The Company expects to use the net proceeds principally to expand its existing
business , approximately as follows: (i) $4,000,000 to increase GKN's equity
capital to permit it to underwrite larger offerings of securities and increase
its principal trading and market making activities; (ii) $3,000,000 to expand
GKN's retail and institutional sales forces and Shochet's retail sales force;
(iii) $2,000,000 to expand GKN's investment banking and research capabilities;
(iv) $2,000,000 to expand the Company's money management operations and commence
merchant banking activities; and (v) $1,000,000 to expand the Company's
international operations. The balance of $1,000,000 of the net proceeds of this
Offering will be used by the Company for working capital and general corporate
purposes of the Company and its subsidiaries. If the Underwriters exercise their
over-allotment option in full, the Company will realize additional net proceeds
of $2,025,000, which will be added to the Company's working capital.
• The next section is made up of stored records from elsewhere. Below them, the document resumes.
-- ==== Sys2Proof/Laws/LawfulAll.lean ====
section
/-! SUPPORT. The requests, the port, the clock and the resets keep the laws of the pool, the links and the latches. -/

namespace Sys2Proof.Machine

/-! ### Bays changed -/

/-- One bay changed, with its pool or not: the laws of that bay, and the budget. -/
theorem lawful_oneBay {s t : State} (p : Pos) (h : s.lawful) (nx : t.next = s.next) (c : t.controller = s.controller)
    (b : ∀ q, q ≠ p → t.bay q = s.bay q) (l : ∀ q, q ≠ p → t.link q = s.link q) (k : ∀ q, q ≠ p → t.linkPool q = s.linkPool q)
    (u : ∀ q, q ≠ p → t.tripState q = s.tripState q) (bud : budgetUsed t.bays ≤ Config.slotCount)
    (pl : poolLaws s.next (t.bay p) (t.link p) (t.linkPool p))
    (ll : latchLaw s.controller.protection (t.bay p) (t.tripState p)) : t.lawful := by
  refine ⟨by unfold State.depth; rw [c]; exact h.1, bud, fun q => ?_⟩
  rw [nx, c]
  by_cases e : q = p
  · subst e; exact ⟨pl, ll⟩
  · rw [b q e, l q e, k q e, u q e]; exact h.2.2 q

/-- A link that is not BUSY and whose bay is not OUT_OF_SERVICE or is: nothing latched on an OUT_OF_SERVICE bay. -/
theorem latchLaw_clear {v : Protection} {b c : BayRecord} {t : TripState} (h : latchLaw v b t) (o : b.service = .outOfService) :
    latchLaw v c t :=
  ⟨fun x => absurd o (h.1 x).2, h.2⟩

/-- The budget with one bay put out of it. -/
theorem budget_without (t : Table BayRecord) (p : Pos) :
    budgetUsed (t.modify p fun b => { b with configured := false }) + (t.get p).share = budgetUsed t :=
  budgetUsed_modify t p fun b => { b with configured := false }

theorem share_le (t : Table BayRecord) (p : Pos) : (t.get p).share ≤ budgetUsed t := by
  have := budget_without t p
  omega

/-! ### CONFIGURE_BAY -/

theorem lawful_configure {s : State} (p : Pos) (k : BayKind) (x : SectionNo) (u : Bus) (c : Nat) (o : Polarity) (a : Nat)
    (h : s.lawful) : (s.configure p k x u c o a).state.lawful := by
  unfold State.configure
  repeat' split
  all_goals first | exact h | skip
  rename_i _ h1 h2 _ h3 h4 _ _ h5
  have h1' : (s.bay p).service = .outOfService := by simpa using h1
  have h2' : (s.link p).state = .down := by simpa using h2
  obtain ⟨pl, ll⟩ := h.2.2 p
  have nh : (s.link p).mayHold = false := by unfold LinkRecord.mayHold; rw [h2']; simp [LinkState.bringingUp]
  obtain ⟨f0, s0⟩ := pl.2.2.2.1 nh
  have d := h.1
  have hal : 3 ≤ a ∧ a ≤ 64 := by omega
  show (s.configured p k x u c o a).lawful
  refine lawful_oneBay p h rfl rfl (fun q e => bay_modBay_other s e _) (fun _ _ => rfl)
    (fun q e => linkPool_modPool_other _ e _) (fun _ _ => rfl) ?_ ?_ ?_
  · show budgetUsed (s.bays.modify p fun _ => BayRecord.configuredAs k x u c o a) ≤ _
    have e1 : budgetUsed (s.bays.modify p fun _ => BayRecord.configuredAs k x u c o a) + (s.bays.get p).share =
        budgetUsed s.bays + a := budgetUsed_modify s.bays p fun _ => BayRecord.configuredAs k x u c o a
    have e2 := budget_without s.bays p
    unfold State.otherAllocs at h5
    omega
  · show poolLaws s.next (((s.modBay p fun _ => BayRecord.configuredAs k x u c o a).bay p)) (s.link p)
      (((s.modBay p fun _ => BayRecord.configuredAs k x u c o a).modPool p fun q => q.applied s.next a).linkPool p)
    rw [bay_modBay, linkPool_modPool]
    refine ⟨?_, grantLaw_applied .., framesLaw_applied hal.1 hal.2 pl.2.2.1.2.1 fun f hf => ?_, ?_⟩
    · unfold allocLaw; rw [if_pos (show (BayRecord.configuredAs k x u c o a).configured = true from rfl)]; exact hal
    · rw [linkPool_modBay, f0] at hf; exact absurd hf (by simp)
    · have m := pl.2.2.2
      unfold linkLaw at *
      rw [s0] at m
      exact ⟨fun _ => ⟨f0, rfl⟩, m.2⟩
  · show latchLaw _ ((s.modBay p fun _ => BayRecord.configuredAs k x u c o a).bay p) (s.tripState p)
    exact latchLaw_clear ll h1'

theorem lawful_askConfigureBay {s : State} (b k x u c o a : Nat) (h : s.lawful) : (askConfigureBay b k x u c o a s).state.lawful := by
  unfold askConfigureBay
  repeat' split
  all_goals first | exact h | exact lawful_configure _ _ _ _ _ _ _ h

/-! ### REALLOCATE -/

theorem budget_setAlloc {s : State} (p : Pos) (a : Nat) (c : (s.bay p).configured = true) :
    budgetUsed (s.setAlloc p a).bays + (s.bay p).alloc = budgetUsed s.bays + a := by
  have e := budgetUsed_modify s.bays p fun b => { b with alloc := a }
  have c' : (s.bays.get p).configured = true := c
  have e1 : (s.bays.get p).share = (s.bay p).alloc := by unfold BayRecord.share; rw [c']; rfl
  have e2 : ({ s.bays.get p with alloc := a } : BayRecord).share = a := by
    unfold BayRecord.share; rw [if_pos (show ({ s.bays.get p with alloc := a } : BayRecord).configured = true from c')]
  rw [e1] at e
  exact e.trans (congrArg (budgetUsed s.bays + ·) e2)

theorem lawful_applyAlloc {s : State} (p : Pos) (a : Nat) (h : s.lawful) (c : (s.bay p).configured = true)
    (i : (s.link p).busy = false) (h3 : 3 ≤ a) (h64 : a ≤ 64) (bud : budgetUsed s.bays + a ≤ Config.slotCount + (s.bay p).alloc)
    (g : (s.bay p).alloc ≤ a ∨ (s.link p).state.transmits = false) : (s.applyAlloc p a).lawful := by
  obtain ⟨pl, ll⟩ := h.2.2 p
  obtain ⟨s0, _, _⟩ := poolLaws_idle pl i
  refine lawful_oneBay p h rfl rfl (fun q e => bay_modBay_other s e _) (fun _ _ => rfl)
    (fun q e => linkPool_modPool_other _ e _) (fun _ _ => rfl) ?_ ?_ ?_
  · have e := budget_setAlloc p a c
    show budgetUsed (s.setAlloc p a).bays ≤ _
    omega
  · show poolLaws s.next ((s.setAlloc p a).bay p) (s.link p) (((s.setAlloc p a).modPool p fun q => q.applied s.next a).linkPool p)
    have eb : (s.setAlloc p a).bay p = { s.bay p with alloc := a } := bay_modBay ..
    rw [eb, linkPool_modPool]
    have ep : (s.setAlloc p a).linkPool p = s.linkPool p := rfl
    rw [ep]
    refine ⟨?_, grantLaw_applied .., framesLaw_applied h3 h64 pl.2.2.1.2.1 fun f hf => ?_, ?_⟩
    · unfold allocLaw; rw [if_pos (show ({ s.bay p with alloc := a } : BayRecord).configured = true from c)]; exact ⟨h3, h64⟩
    · obtain ⟨w, w3, w64, wg, _, wn, _⟩ := poolLaws_window pl c
      have win : (f.sequence - s.next).toNat < w :=
        (inWindow (by omega) w64).1 (by rw [← wg]; exact pl.2.2.1.2.2 f hf)
      rw [wn s0] at win
      rcases g with g | g
      · exact Nat.lt_of_lt_of_le win g
      · have nh : (s.link p).mayHold = false := by
          unfold LinkRecord.mayHold
          cases hs : (s.link p).state <;> rw [hs] at g <;> simp [LinkState.transmits, LinkState.bringingUp] at g ⊢
        rw [(pl.2.2.2.1 nh).1] at hf
        exact absurd hf (by simp)
    · have m := pl.2.2.2
      unfold linkLaw at *
      rw [s0] at m
      exact ⟨fun x => ⟨(m.1 x).1, rfl⟩, m.2⟩
  · show latchLaw _ ((s.setAlloc p a).bay p) (s.tripState p)
    have eb : (s.setAlloc p a).bay p = { s.bay p with alloc := a } := bay_modBay ..
    rw [eb]; exact ll

theorem lawful_beginShrink {s : State} (p : Pos) (a : Nat) (h : s.lawful) (c : (s.bay p).configured = true)
    (i : (s.link p).busy = false) (h3 : 3 ≤ a) (lt : a < (s.bay p).alloc) (tr : (s.link p).state.transmits = true)
    (fit : (s.linkPool p).frames.length ≤ a) : (s.beginShrink p a).lawful := by
  obtain ⟨pl, ll⟩ := h.2.2 p
  obtain ⟨s0, t0, r0⟩ := poolLaws_idle pl i
  have al := poolLaws_alloc pl c
  refine lawful_oneBay p h rfl rfl (fun q e => bay_modBay_other s e _) (fun q e => link_modLink_other _ e _)
    (fun q e => linkPool_modPool_other _ e _) (fun _ _ => rfl) ?_ ?_ ?_
  · have e := budget_setAlloc p a c
    have := h.2.1
    show budgetUsed (s.setAlloc p a).bays ≤ _
    omega
  · have eb : (s.beginShrink p a).bay p = { s.bay p with alloc := a } := bay_modBay ..
    have el : (s.beginShrink p a).link p =
        { s.link p with op := { kind := .reallocate, state := .busy, result := none, wake := false } } := link_modLink ..
    have ep : (s.beginShrink p a).linkPool p = { s.linkPool p with stalled := true } := linkPool_modPool ..
    rw [eb, el, ep]
    have g := pl.2.1
    unfold grantLaw at g
    rw [if_neg (by rw [s0]; decide)] at g
    have hh : (s.linkPool p).heldSpan s.next = ((s.bay p).alloc : Nat) := (heldSpan_iff (by omega) al.2).2 g.2
    refine ⟨?_, ?_, ⟨fit, pl.2.2.1.2⟩, ?_⟩
    · unfold allocLaw; rw [if_pos (show ({ s.bay p with alloc := a } : BayRecord).configured = true from c)]
      exact ⟨h3, by show a ≤ 64; omega⟩
    · unfold grantLaw
      rw [if_pos rfl]
      show ((a : Nat) : Int) < (s.linkPool p).heldSpan s.next ∧ (s.linkPool p).heldSpan s.next ≤ (s.linkPool p).span ∧
        (s.linkPool p).span ≤ 64
      rw [hh, g.1]; omega
    · have m := pl.2.2.2
      have hold : (s.link p).mayHold = true := by
        unfold LinkRecord.mayHold
        cases hs : (s.link p).state <;> rw [hs] at tr r0 <;> simp [LinkState.transmits, LinkState.bringingUp] at tr r0 ⊢ <;> exact r0
      unfold linkLaw
      refine ⟨fun x => ?_, by simp [LinkRecord.busy], ?_, ?_, m.2.2.2.2⟩
      · have : (s.link p).mayHold = false := x
        rw [hold] at this; exact absurd this (by decide)
      · constructor
        · intro x; simp [LinkRecord.opens] at x
        · rintro ⟨x, y⟩
          have y' : (s.link p).recovery = false := y
          rw [r0 x] at y'; exact absurd y' (by decide)
      · intro x
        have : (s.link p).timer.isSome = true := x
        rw [t0] at this; exact absurd this (by simp)
  · have eb : (s.beginShrink p a).bay p = { s.bay p with alloc := a } := bay_modBay ..
    rw [eb]; exact ll
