/-- The cause of a change by a mark is read off the new state (R47). -/
theorem changeClock_afterMark (s : State) (regular : Bool) (phase : Int) :
    s.changeClock (s.clock.afterMark regular phase) (if regular then .regularMarks else .irregularMark) =
      if (s.clock.afterMark regular phase).state = s.clock.state then { s with clock := s.clock.afterMark regular phase }
      else clockChanged s (s.clock.afterMark regular phase)
        (if (s.clock.afterMark regular phase).state = .locked then .regularMarks else .irregularMark) := by
  by_cases stands : (s.clock.afterMark regular phase).state = s.clock.state
  · rw [if_pos stands, changeClock_stands _ stands]
  · have locks : (s.clock.afterMark regular phase).state = .locked ↔ regular = true := locked_of_changed stands
    rw [if_neg stands, changeClock_changes _ stands]
    simp only [locks]

theorem exec_mark {s : State} (elapsed : Nat) (phase : Int) (h : powered s) :
    exec (.mark elapsed phase) s =
      .next (s.changeClock (s.clock.afterMark (s.clock.regular s.controller.station.frequency elapsed) phase)
        (if s.clock.regular s.controller.station.frequency elapsed then .regularMarks else .irregularMark)) := by
  simp only [exec, execMark, event_on h]

/-! ### The missing count and the time-out (R46, R47) -/

theorem missed_counts {c : Clock} (h : ¬ (c.state = .holdover ∧ 60 ≤ min (c.missing + 1) 255)) :
    c.missed = { c with missing := min (c.missing + 1) 255, regularRun := 0 } := if_neg h

theorem missed_frees {c : Clock} (h : c.state = .holdover ∧ 60 ≤ min (c.missing + 1) 255) :
    c.missed = { c with missing := min (c.missing + 1) 255, regularRun := 0, state := .free, outstanding := 0 } := if_pos h

theorem exec_missingCountRise {s : State} (h : powered s) :
    exec .missingCountRise s = .next (if s.clock.marked then s.changeClock s.clock.missed .marksMissing else s) := event_on h

theorem exec_markTimeout {s : State} (h : powered s) :
    exec .markTimeout s =
      .next (if s.clock.state = .locked then s.changeClock { s.clock with state := .holdover } .markTimeout else s) := event_on h
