-- ==== Sys2Proof/Machine/Chain.lean ====
section
/-!
DEFINITION. The chain ports (07) and the handover frames received (06): screening, the decision of each kind, the relay of
PASS frames, the line state and the transmitter.
-/
namespace Sys2Proof.Machine

/-! ### Received frames (R106, R128 to R130) -/

/-- A frame that passed the frame check: its bytes bring a DOWN port UP, and it is counted in frames in (R128, R129). -/
def Port.frameIn (x : Port) : Port :=
  { x with isUp := true, receiver := .hunting, counters := { x.counters with framesIn := count16 x.counters.framesIn } }

/-- Whether a byte of the frame being received had a good stop bit (R128). A frame that comes as its row alone, its bytes not
having been taken one by one, is held to have one (DEDUCED, log 3). -/
def Receiver.heard : Receiver → Bool
  | .hunting => true
  | .inside bs => bs.any LineByte.stop

/-- A bad frame: discarded and counted, the receiver hunting again; its bytes bring a DOWN port UP, unless none of them had a
good stop bit (R128, R129). -/
def Port.badFrame (x : Port) : Port :=
  { x with isUp := x.isUp || x.receiver.heard, receiver := .hunting, counters := { x.counters with bad := count16 x.counters.bad } }

/-- A stray handover frame (R106, R122). -/
def strayFrame (s : State) : State := s.countWith fun c => { c with stray := count16 c.stray }

/-- A handover frame dropped as misaddressed (R106). -/
def misaddressedFrame (s : State) : State := s.countWith fun c => { c with misaddressed := count16 c.misaddressed }

/-- Whether a frame is from the neighbour configured at its port to this node; a port without a neighbour has none (R106). -/
def State.addressed (s : State) (p : PortId) (src dst : Byte) : Bool :=
  s.neighbour p != 0 && src == s.neighbour p && dst == s.image.node.node

/-- A handover frame received: counted in, screened for its addresses and then for its fields, of which `fields` is what was
read of them when all lie in range, and decided (R106). -/
def receiveHandover {α : Type} (p : PortId) (src dst : Byte) (fields : Option α) (decide : α → State → State) (s : State) : State :=
  let s' := s.updatePort p Port.frameIn
  if s'.addressed p src dst then
    match fields with
    | none => strayFrame s'
    | some a => decide a s'
  else misaddressedFrame s'

/-- A car number of a handover frame in range: not 0 (R106). -/
def carInRange (car : CarNumber) : Option CarNumber := if car = 0 then none else some car

/-- The entry of a car that is in one of two states with a peer (R122). -/
def State.inPlace (s : State) (car : CarNumber) (src : Byte) (x y : EntryState) : Option Index :=
  match s.findCar car with
  | none => none
  | some i => if ((s.entry i).state = x ∨ (s.entry i).state = y) ∧ (s.entry i).peer = some src then some i else none

/-! ### OFFER (R116, R117) -/

/-- The entry reserved for an offered car (R117). -/
def arrivingEntry (o : Offer) (src : Byte) (timeout : Nat) (round : RoundNumber) : Entry :=
  { Entry.vacant with
    state := .arriving, car := o.car, granted := o.code, cls := some o.cls, wanted := some o.cls, score := o.score
    lastSeq := o.lastSeq, nextSeq := o.nextSeq, survey := o.survey, peer := some src, phaseTimer := some timeout
    lastHeard := round }

/-- A REFUSE sent back on the port the OFFER arrived on (R116). -/
def refuseOffer (p : PortId) (src : Byte) (car : CarNumber) (r : RefuseReason) (s : State) : State :=
  sendHandover p src (.refuse car (byteOf r.code)) s

/-- An OFFER accepted: the lowest FREE entry reserved and slotted, ACCEPT queued (R117). -/
def reserve (p : PortId) (src : Byte) (o : Offer) (i : Index) (s : State) : State :=
  sendHandover p src
    (.accept { car := o.car, index := byteOf i.val, channel := s.image.node.channel, cls := byteOf o.cls.code })
    (s.slotIn i (arrivingEntry o src s.live.handover.arrivalTimeout s.engine.round))

/-- A screened OFFER decided by the first line of R116 that applies. -/
def decideOffer (p : PortId) (src : Byte) (o : Offer) (s : State) : State :=
  if s.engine.state = .stopped then refuseOffer p src o.car .stopped s
  else
    match s.findCar o.car with
    | some i =>
      match (s.entry i).state with
      | .arriving | .pending => refuseOffer p src o.car .busy s
      | _ => refuseOffer p src o.car .present s
    | none =>
      match s.firstFree with
      | none => refuseOffer p src o.car .full s
      | some i => if s.fitsOneMore o.code o.cls then reserve p src o i s else refuseOffer p src o.car .airtime s

/-- OFFER_RECEIVED (R116). -/
def execOfferReceived (p : PortId) (src dst : Byte) (b : OfferBody) (s : State) : Result :=
  onEvent (receiveHandover p src dst (Offer.read b) (decideOffer p src)) s

/-! ### ACCEPT, REFUSE, DONE, CANCEL (R110, R112, R113, R120 to R122) -/

/-- A screened ACCEPT: MOVING with its move target, or CANCEL sent back (R110, R121). -/
def decideAccept (p : PortId) (src : Byte) (car : CarNumber) (t : MoveTarget) (s : State) : State :=
  match s.inPlace car src .offering .offering with
  | none => sendHandover p src (.cancel car) s
  | some i =>
    s.updateEntry i fun e =>
      { e with state := .moving, phaseTimer := some s.live.handover.moveTimeout, target := some t }

/-- ACCEPT_RECEIVED (R110). -/
def execAcceptReceived (p : PortId) (src dst : Byte) (b : AcceptBody) (s : State) : Result :=
  onEvent (receiveHandover p src dst (readAccept b) (decideAccept p src b.car)) s

/-- An entry freed by a completed handover: HANDED_OVER, then UNDELIVERED MOVED (R112, R113). -/
def handOver (i : Index) (present : Bool) (s : State) : State :=
  let e := s.entry i
  freeEntry i (some (.handedOver e.car i (nodeByte e.peer) present)) .moved s

/-- A screened REFUSE, by its reason (R112). -/
def decideRefuse (src : Byte) (x : CarNumber × RefuseReason) (s : State) : State :=
  match s.inPlace x.1 src .offering .offering with
  | none => strayFrame s
  | some i =>
    if x.2 = .present then handOver i true s
    else
      let e := s.entry i
      notify (.handoverRefused e.car i (nodeByte e.peer) x.2) (s.setEntry i e.backToActive)

/-- The fields of a REFUSE in range (R106, R179). -/
def readRefuse (car : CarNumber) (reason : Byte) : Option (CarNumber × RefuseReason) :=
  match carInRange car, RefuseReason.ofCode reason.toNat with
  | some a, some r => some (a, r)
  | _, _ => none

/-- REFUSE_RECEIVED (R112). -/
def execRefuseReceived (p : PortId) (src dst : Byte) (car : CarNumber) (reason : Byte) (s : State) : Result :=
  onEvent (receiveHandover p src dst (readRefuse car reason) (decideRefuse src)) s

/-- A screened DONE (R113, R122). -/
def decideDone (src : Byte) (car : CarNumber) (s : State) : State :=
  match s.inPlace car src .offering .moving with
  | none => strayFrame s
  | some i => handOver i false s

/-- DONE_RECEIVED (R113). -/
def execDoneReceived (p : PortId) (src dst : Byte) (car : CarNumber) (s : State) : Result :=
  onEvent (receiveHandover p src dst (carInRange car) (decideDone src)) s

/-- A screened CANCEL (R120, R122). -/
def decideCancel (src : Byte) (car : CarNumber) (s : State) : State :=
  match s.inPlace car src .arriving .arriving with
  | none => strayFrame s
  | some i =>
    let e := s.entry i
    freeEntry i (some (.arrivalCancelled e.car i (nodeByte e.peer))) .moved s

/-- CANCEL_RECEIVED (R120). -/
def execCancelReceived (p : PortId) (src dst : Byte) (car : CarNumber) (s : State) : Result :=
  onEvent (receiveHandover p src dst (carInRange car) (decideCancel src)) s

/-! ### PASS (R135, R136) -/

/-- The record made from a PASS body (R136). -/
def passRecord (b : PassBody) : Record where
  car := b.car
  kind := b.kind
  received := b.payload.length
  stamp := b.stamp
  offset := 0
  margin := b.margin
  corrections := b.corrections
  truncated := false
  relayed := true
  survey := false
  origin := b.origin
  payload := b.payload

def Port.hopDrop (x : Port) : Port := { x with counters := { x.counters with hopLimit := count16 x.counters.hopLimit } }

def Port.directionDrop (x : Port) : Port :=
  { x with counters := { x.counters with wrongDirection := count16 x.counters.wrongDirection } }

/-- A PASS frame relayed toward the portal, dropped, or delivered at a SELF node (R135, R136). -/
def relayPass (p : PortId) (hop : Byte) (b : PassBody) (s : State) : State :=
  match s.portalPort with
  | none =>
    if hop.toNat ≤ 31 then deposit s.image.queues.portal (passRecord b) s else s.updatePort p Port.hopDrop
  | some q =>
    if p = q then s.updatePort p Port.directionDrop
    else if 31 ≤ hop.toNat then s.updatePort p Port.hopDrop
    else sendPass q (hop + 1) b s

/-- A PASS frame received: a payload length outside 1 to 64 makes it a bad frame (R129, R130). -/
def receivePass (p : PortId) (hop : Byte) (b : PassBody) (s : State) : State :=
  if 1 ≤ b.payload.length ∧ b.payload.length ≤ 64 then relayPass p hop b (s.updatePort p Port.frameIn)
  else s.updatePort p Port.badFrame

/-- PASS_RECEIVED (R135). The source and destination fields are not tested (R130). -/
def execPassReceived (p : PortId) (_src _dst hop : Byte) (b : PassBody) (s : State) : Result :=
  onEvent (receivePass p hop b) s

/-! ### The line (R128, R129, R132, R133) -/

/-- CHAIN_BAD_FRAME (R129). -/
def execChainBadFrame (p : PortId) (s : State) : Result := onEvent (fun t => t.updatePort p Port.badFrame) s

/-- A port on which a byte with a good stop bit has been received (R128). -/
def Port.comeUp (x : Port) : Port := { x with isUp := true }

/-- PORT_UP (R128). -/
def execPortUp (p : PortId) (s : State) : Result := onEvent (fun t => t.updatePort p Port.comeUp) s

/-- A port after 50 ms without a byte: DOWN, its queued frames discarded and counted as dropped, a frame being received
counted as bad, whether its bytes were taken one by one or the row alone says that there is one; nothing at a port that is DOWN
(R128, R133). -/
def Port.goDown (receiving : Bool) (x : Port) : Port :=
  if x.isUp then
    { x with
      isUp := false, receiver := .hunting, handover := [], passAlong := []
      counters := { x.counters with
        dropped := min (x.counters.dropped + x.handover.length + x.passAlong.length) 65535
        bad := if x.receiver != .hunting || receiving then count16 x.counters.bad else x.counters.bad } }
  else x

/-- PORT_DOWN (R133). -/
def execPortDown (p : PortId) (receiving : Bool) (s : State) : Result := onEvent (fun t => t.updatePort p (Port.goDown receiving)) s

/-- The end of a frame on the line: counted, and the next one taken (R132). -/
def Port.frameSent (x : Port) : Port :=
  match x.line with
  | none => x
  | some _ => Port.kick { x with line := none, counters := { x.counters with framesOut := count16 x.counters.framesOut } }

/-- CHAIN_FRAME_SENT (R132). -/
def execChainFrameSent (p : PortId) (s : State) : Result := onEvent (fun t => t.updatePort p Port.frameSent) s

end Sys2Proof.Machine
end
The Company may seek to expand its operations by acquiring suitable
broker-dealers, research and/or trading firms or other complementary businesses,
or by establishing or acquiring additional branch offices. As of the date of
this Prospectus, the Company has no agreements, understandings or commitments
and is not engaged in any negotiations relating to potential acquisitions. There
can be no assurance that the Company will effect any acquisitions or that the
Company will be able to successfully integrate into its operations any acquired
business or branch office.
The allocation of net proceeds of this Offering represents the Company's
best estimates based upon its current plans and certain assumptions regarding
industry and general economic conditions and the Company's future revenues and
expenditures. If any of these factors change, the Company may find it necessary
or advisable to reallocate some of the proceeds within the above-described
categories or to use portions thereof for other purposes or may be required to
seek additional financing. There can be no assurance that additional financing
will be available to the Company on acceptable terms, or at all. Any failure to
obtain additional financing, if required, could have an adverse effect on the
Company, including possibly requiring the Company to curtail its operations.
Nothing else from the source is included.